Lettre aux amis complète : cliquer Ici 

  Comme toujours une justice laxiste avec les délinquants, indifférente aux victimes et féroce avec les innocents (François Fillon n'a rien fait d'autre que ce que des centaines de parlementaires étaient coutumiers de faire.) 

Franz-Olivier Giesbert (25 juin 2020) : Justice, qu'as tu fait de ta balance?

S'il y avait une statue à déboulonner d'urgence, ce serait celle de la justice française. Métaphoriquement s'entend, ne participons pas à la débilité ambiante. Quand elle se mêle de politique, elle devient souvent folle, sectaire, partisane.
Pourquoi l'effigie de la justice porte-t-elle encore sur les yeux un bandeau, symbole d'impartialité, ou dans la main gauche la balance de Thémis, qui représente l'équité? Sur les affaires politiques, elle n'a plus l'usage ni de l'un ni de l'autre. Lui reste toujours le glaive (à un seul tranchant) qu'elle utilise souvent en dépit du bon sens.

Il y a quelque chose de vicié dans la justice française. Si beaucoup de magistrats continuent, Dieu merci, de juger en droit, nombreux sont ceux qui souffrent de la «tournairite », du nom du fameux juge Serge Tournaire, qui a instruit à charge les dossiers de MM. Fillon et Sarkozy. Aux yeux de cette engeance militante, naviguant généralement dans les eaux de l'ultragauche, la justice n'est que la continuation de la politique par d'autres moyens.

Sous la signature de Marc Leplongeon, le site du «Point» a révélé, la semaine dernière, les incroyables déclarations de la procureure Éliane Houlette devant la commission d'enquête parlementaire sur l'indépendance de la justice. Ancienne cheffe du Parquet national financier (PNF), elle a évoqué une «pression très lourde» de sa hiérarchie pendant l'affaire Fillon, lors de la dernière campagne présidentielle, allant jusqu'à dénoncer «un contrôle très étroit ».

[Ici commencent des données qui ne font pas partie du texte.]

-- ==== Sys2Proof/Machine/Journal.lean ====
section
/-! DEFINITION. The Thatch journal (12): durability, segments and their images, banks, fill and halt, export
and acknowledgement, and replay. -/

namespace Sys2Proof.Machine

/-! ### Segment images (R692-R696) -/

/-- The records of segment `n` that are durable. -/
def segmentRecords (n : Nat) (s : State) : List Record :=
  s.journal.durable.filter fun r => 4096 * (n - 1) < r.number && r.number ≤ 4096 * n

/-- The tray serial number, 16 bytes. -/
def serial16 (s : State) : List Byte := padTo 16 s.ident.serial

/-- Image bytes 0-127 (Table 12.4). -/
def segmentHeader (g : Segment) (s : State) : List Byte :=
  let rs := segmentRecords g.number s
  let first := rs.head?
  let last := rs.getLast?
  ascii "NVTHATCH" ++ le 2 1 ++ le 2 128 ++ le 4 4096 ++ le 8 g.number ++ le 8 (4096 * (g.number - 1) + 1) ++
    serial16 s ++ digestBytes g.prev ++ le 8 ((first.map Record.tally).getD 0) ++
    le 8 ((last.map Record.tally).getD 0) ++ le 8 ((first.map Record.ptpNs).getD 0) ++
    le 8 ((last.map Record.ptpNs).getD 0) ++ zs 16

/-- Image bytes 0-786,559. -/
def segmentBody (g : Segment) (s : State) : List Byte :=
  segmentHeader g s ++ (segmentRecords g.number s).flatMap recordBytes

/-- A big-endian field of 48 bytes. -/
def be48 (v : BitVec 384) : List Byte := (le 48 v.toNat).reverse

/-- The seal (Table 12.5); the key ID is the model's free value. -/
def segmentSeal (g : Segment) (s : State) : List Byte :=
  digestBytes g.digest ++ le 8 g.number ++ serial16 s ++ le 8 g.sealTally ++ be48 g.sigR ++ be48 g.sigS ++
    (List.range 16).map Config.keyByte

/-- The uncompressed image of a sealed segment. -/
def segmentImage (g : Segment) (s : State) : List Byte := segmentBody g s ++ segmentSeal g s

/-- A compressed export (R696). -/
def compressedImage (image : List Byte) : List Byte :=
  let stream := Config.deflate image
  ascii "NVTZ" ++ le 4 image.length ++ le 4 (crc32c image).toNat ++ le 4 stream.length ++ stream

def findSegment (n : Nat) (s : State) : Option Segment := s.journal.segments.find? fun g => g.number = n

def storeSegment (g : Segment) (s : State) : State :=
  { s with journal.segments := s.journal.segments.map fun x => if x.number = g.number then g else x }

/-! ### Fill, halt and reclaim (R719-R723, R727) -/

/-- A CONTROL record of the journal itself: unit 4 (tray). -/
def journalEvent (event number : Nat) (s : State) : State := journalWafer (controlBody event 4 0 0 0 number s) s

/-- R720. -/
def settleWarning (s : State) : State :=
  let f := fill s
  if !s.journal.fillWarned && 90 ≤ f then journalEvent 8 0 { s with journal.fillWarned := true }
  else if s.journal.fillWarned && f < 88 then journalEvent 9 0 { s with journal.fillWarned := false }
  else s

/-- R721. A change to Open mode also ends the halt. -/
def settleHalt (s : State) : State :=
  let f := fill s
  if isLedger s && !s.journal.halted && 98 ≤ f then journalEvent 10 0 { s with journal.halted := true }
  else if s.journal.halted && (!isLedger s || f < 97) then journalEvent 11 0 { s with journal.halted := false }
  else s

/-- Once space returns, a MARK record gives the count and span of the records that went unwritten (R722). -/
def settleUnjournalled (s : State) : State :=
  if s.journal.unjournalled = 0 ∨ !buildsRecords s ∨ unjournalled s ∨ !bankAccepts s then s
  else
    let j := s.journal
    journalWafer (.mark 1 j.unjournalled 0 [] j.unjournalledFirst j.unjournalledLast)
      { s with journal := { s.journal with unjournalled := 0, unjournalledFirst := 0, unjournalledLast := 0 } }

/-- Whether an export is reading a segment (R738). -/
def isExportOf (n : Nat) : OpKind → Bool
  | .journalExport m _ => m = n
  | _ => false

/-- The oldest acknowledged segment leaves the media when the bank needs its space to keep 64 erased blocks ahead of the
write point (R707, R727, R738). -/
def reclaimOldest (s : State) : State :=
  let room := if s.journal.bankA.accepts then bankRecords s.journal.bankA else bankRecords s.journal.bankB
  let limit := room - 64 * blockRecords
  if s.journal.durable.length < limit then s
  else match s.journal.segments.find? fun g => g.acked && !g.reclaimed && !hasOp (isExportOf g.number) s with
    | none => s
    | some g => storeSegment { g with reclaimed := true }
        { s with journal.durable := s.journal.durable.filter fun r => 4096 * g.number < r.number || r.number ≤ 4096 * (g.number - 1) }

/-- What follows any change of the journal's fill or banks. -/
def settleJournal (s : State) : State :=
  settleUnjournalled (settleHalt (settleWarning (settleBuilding (reclaimOldest s))))

/-! ### Banks (R697-R703, R739, R740) -/

def isBankOp (n : Nat) : OpKind → Bool
  | .bankOnline m => m = n
  | _ => false

/-- Moves a bank to a state, with its CONTROL record (R700). -/
def bankTo (n : Nat) (st : BankState) (s : State) : State :=
  let old := (bank n s).state
  if old = st then s else journalBank n old st (setBank n (fun b => { b with state := st }) s)
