-- ==== Sys2Proof/Machine/Ports.lean ====
section
/-! DEFINITION. The ports' own events (07): bring-up, ordered sets, adaptation, link loss, receiver cases,
optical modules; and the Batten commands of Table 6.7. -/

namespace Sys2Proof.Machine

/-! ### Ordered sets that the tray sends -/

/-- The serial hash of R106: the first 4 bytes of the SHA-256 of the serial number string (R107). -/
def serialHash (s : State) : Nat :=
  leVal ((digestBytes (sha256 (s.ident.serial.takeWhile (· != 0)))).take 4)

/-- The tray's own IDENTITY block on a port (Table 7.9). -/
def ownIdentity (p : Nat) (s : State) : IdentityBlock :=
  { kind := 0, rackId := BitVec.ofNat 16 s.referee.rackId.toNat, slot := s.power.slotId.zeroExtend 8
    port := BitVec.ofNat 8 p, serialHash := BitVec.ofNat 32 (serialHash s), version := 0x10 }

/-- Whether a port offers FEC-L (R436, R437, R449). -/
def offersFecL (p : Nat) (s : State) : Bool :=
  p < 128 && param pFecPolicy s = 1 && !(port p s).fecSOnly

/-- The LSTATE block of a port (Table 7.8). -/
def lstateOf (p request round : Nat) (s : State) : LstateBlock :=
  let q := port p s
  { state := BitVec.ofNat 8 q.state.code, lanes := q.ownLanes.zeroExtend 8
    fecOffer := BitVec.ofNat 8 (1 + 2 * bit (offersFecL p s))
    fecSelect := BitVec.ofNat 8 (bit (q.fecL || request = 3)), request := BitVec.ofNat 8 request
    ber := q.ownBer, switchRound := BitVec.ofNat 32 round }

def sendLstate (p request round : Nat) (s : State) : State := emit (.lstate p (lstateOf p request round s)) s

/-! ### Bring-up (Table 7.11) -/

/-- R388: the widest width whose lanes both ends can use, and its lanes. -/
def widthOf (lanes : BitVec 4) : Nat × BitVec 4 :=
  if lanes = 15 then (4, 15)
  else if lanes &&& 3 = 3 then (2, 3)
  else if lanes &&& 12 = 12 then (2, 12)
  else if lanes.getLsbD 0 then (1, 1)
  else if lanes.getLsbD 1 then (1, 2)
  else if lanes.getLsbD 2 then (1, 4)
  else if lanes.getLsbD 3 then (1, 8)
  else (0, 0)

/-- The cause of a port: while it is DOWN the one that holds it; one that nothing holds keeps NO_PARTNER or NONE. -/
def heldCause (p : Nat) (q : Port) (s : State) : U16 :=
  if q.state ≠ .down then q.cause
  else match portHold p s with
    | some c => BitVec.ofNat 16 c
    | none => if q.cause.toNat = rNoPartner then q.cause else 0

/-- A port DOWN shows the cause that holds it. -/
def refreshHold (p : Nat) (s : State) : State := setPort p (fun q => { q with cause := heldCause p q s }) s

/-- Every port DOWN shows the cause that holds it (R104, R113, R448). -/
def refreshHolds (s : State) : State :=
  { s with ports := s.ports.zipIdx.map fun x => { x.1 with cause := heldCause x.2 x.1 s } }

/-- Signal on a port that is DOWN: training starts unless something holds the port (step 1). -/
def tryTrain (p : Nat) (s : State) : State :=
  if (port p s).state = .down ∧ mayTrain s ∧ portFitted p s then
    if (portHold p s).isNone then startTraining p 0 s else refreshHold p s
  else s

/-- PORT_SIGNAL_DETECT. -/
def execPortSignalDetect (port : Nat) (s : State) : Host.Outcome State Fault Refusal := .next (tryTrain port s)

/-- Training that did not complete (R435, R439, R442). -/
def trainingFailed (p : Nat) (s : State) : State :=
  settlePortUp p (adaptFailed p (portOff p rNoPartner s))

/-- The lanes that a port offers: a lane that it lost stays out until PORT_DOWN and PORT_UP, or PORT_ADAPT (R438). -/
def offeredLanes (p : Nat) (own : BitVec 4) (s : State) : BitVec 4 := own &&& ~~~(port p s).lostLanes

/-- LINK_TRAINING_DONE: steps 2 and 3, the width fixed by R388, FEC-S in use; optical ports offer no FEC-L. -/
def execLinkTrainingDone (port : Nat) (ownLanes farLanes : BitVec 4) (farFecL : Bool) (s : State) :
    Host.Outcome State Fault Refusal :=
  let q := Sys2Proof.Machine.port port s
  if !mayTrain s || q.state ≠ .training || 3 ≤ q.step then .next s
  else
    let own := offeredLanes port ownLanes s
    let (w, ls) := widthOf (own &&& farLanes)
    if w = 0 then .next (trainingFailed port s)
    else .next (sendLstate port 0 0 (setPort port (fun q => { q with
      width := w, lanes := ls, ownLanes := own, farFecL := farFecL, fecL := false, step := 3 }) s))

/-- TRAINING_TIMEOUT. -/
def execTrainingTimeout (port : Nat) (s : State) : Host.Outcome State Fault Refusal :=
  if mayTrain s && (Sys2Proof.Machine.port port s).state = .training then .next (trainingFailed port s) else .next s

/-- PORT_RETRAIN_TIMER: the retry looks for signal; without it the port stays DOWN with NO_PARTNER. -/
def execPortRetrainTimer (port : Nat) (signal : Bool) (s : State) : Host.Outcome State Fault Refusal :=
  if !mayTrain s || (Sys2Proof.Machine.port port s).state ≠ .down || !portFitted port s then .next s
  else if signal then .next (tryTrain port s)
  else if (portHold port s).isSome then .next (settlePortUp port (refreshHold port s))
  else .next (settlePortUp port (portTo port .down rNoPartner s))

/-- R436. -/
def selectsFecL (p : Nat) (own far : U32) (s : State) : Bool :=
  offersFecL p s && (port p s).farFecL && decide (max own.toNat far.toNat ≤ 1000000)

/-- BER_MEASURE_END: FEC-L is announced for the next ALIGN round, or the identity exchange begins. A reserved
fec_select of the far end keeps the link in training (Table 7.8). -/
def execBerMeasureEnd (port : Nat) (ownBer farBer : U32) (s : State) : Host.Outcome State Fault Refusal :=
  let q := Sys2Proof.Machine.port port s
  if !mayTrain s || q.state ≠ .training || q.step ≠ 3 || q.farSelectBad then .next s
  else
    let s := setPort port (fun q => { q with ownBer := ownBer, farBer := farBer }) s
    if selectsFecL port ownBer farBer s then
      .next (sendLstate port 3 (q.round + 1).toNat (setPort port (fun q => { q with step := 5, switchRound := q.round + 1 }) s))
    else .next (enterIdentity port s)

/-- FEC_SWITCH: both ends run FEC-L from the announced round on. -/
def execFecSwitch (port : Nat) (s : State) : Host.Outcome State Fault Refusal :=
  let q := Sys2Proof.Machine.port port s
  if !mayTrain s || q.state ≠ .training || q.step ≠ 5 || q.farSelectBad then .next s
  else .next (enterIdentity port (setPort port (fun q => { q with fecL := true }) s))

/-! ### Identity (R113, R429, R430, R457) -/

/-- The far identity is known: what follows in each state. -/
def identityKnown (p : Nat) (b : IdentityBlock) (s : State) : State :=
  let q := port p s
  let changed := decide (q.received ≠ some b)
  let s := setPort p (fun q => { q with received := some b }) s
  match q.state with
  | .identity => if rackIdValid s then planCheck p b s else s
  | .waiting => if changed then planCheck p b s else s
  | .up =>
    if changed then
      let s := count (cPort p 0x1A) s
      match sameIdentity p b s with
      | some r => enterMiswired p rDuplicatePeer (enterMiswired r rDuplicatePeer s)
      | none => enterMiswired p 0 s
    else s
  | .miswired | .draining =>
    if changed then
      match sameIdentity p b s with
      | some r => enterMiswired p rDuplicatePeer (enterMiswired r rDuplicatePeer s)
      | none => s
    else s
  | _ => s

Comme il s'agit apparemment d'un scandale d'État, M. Macron s'est empressé de saisir les «sages» du Conseil supérieur de la magistrature qui se dépêcheront, comme sur l'affaire d'Outreau, de mettre un mouchoir dessus. Le farceur! Sans se prononcer sur le fond, l'enquête préliminaire contre François Fillon et sa mise en examen à quelques jours du premier tour resteront quand même dans nos annales comme un déni de justice. La honte de la jungle.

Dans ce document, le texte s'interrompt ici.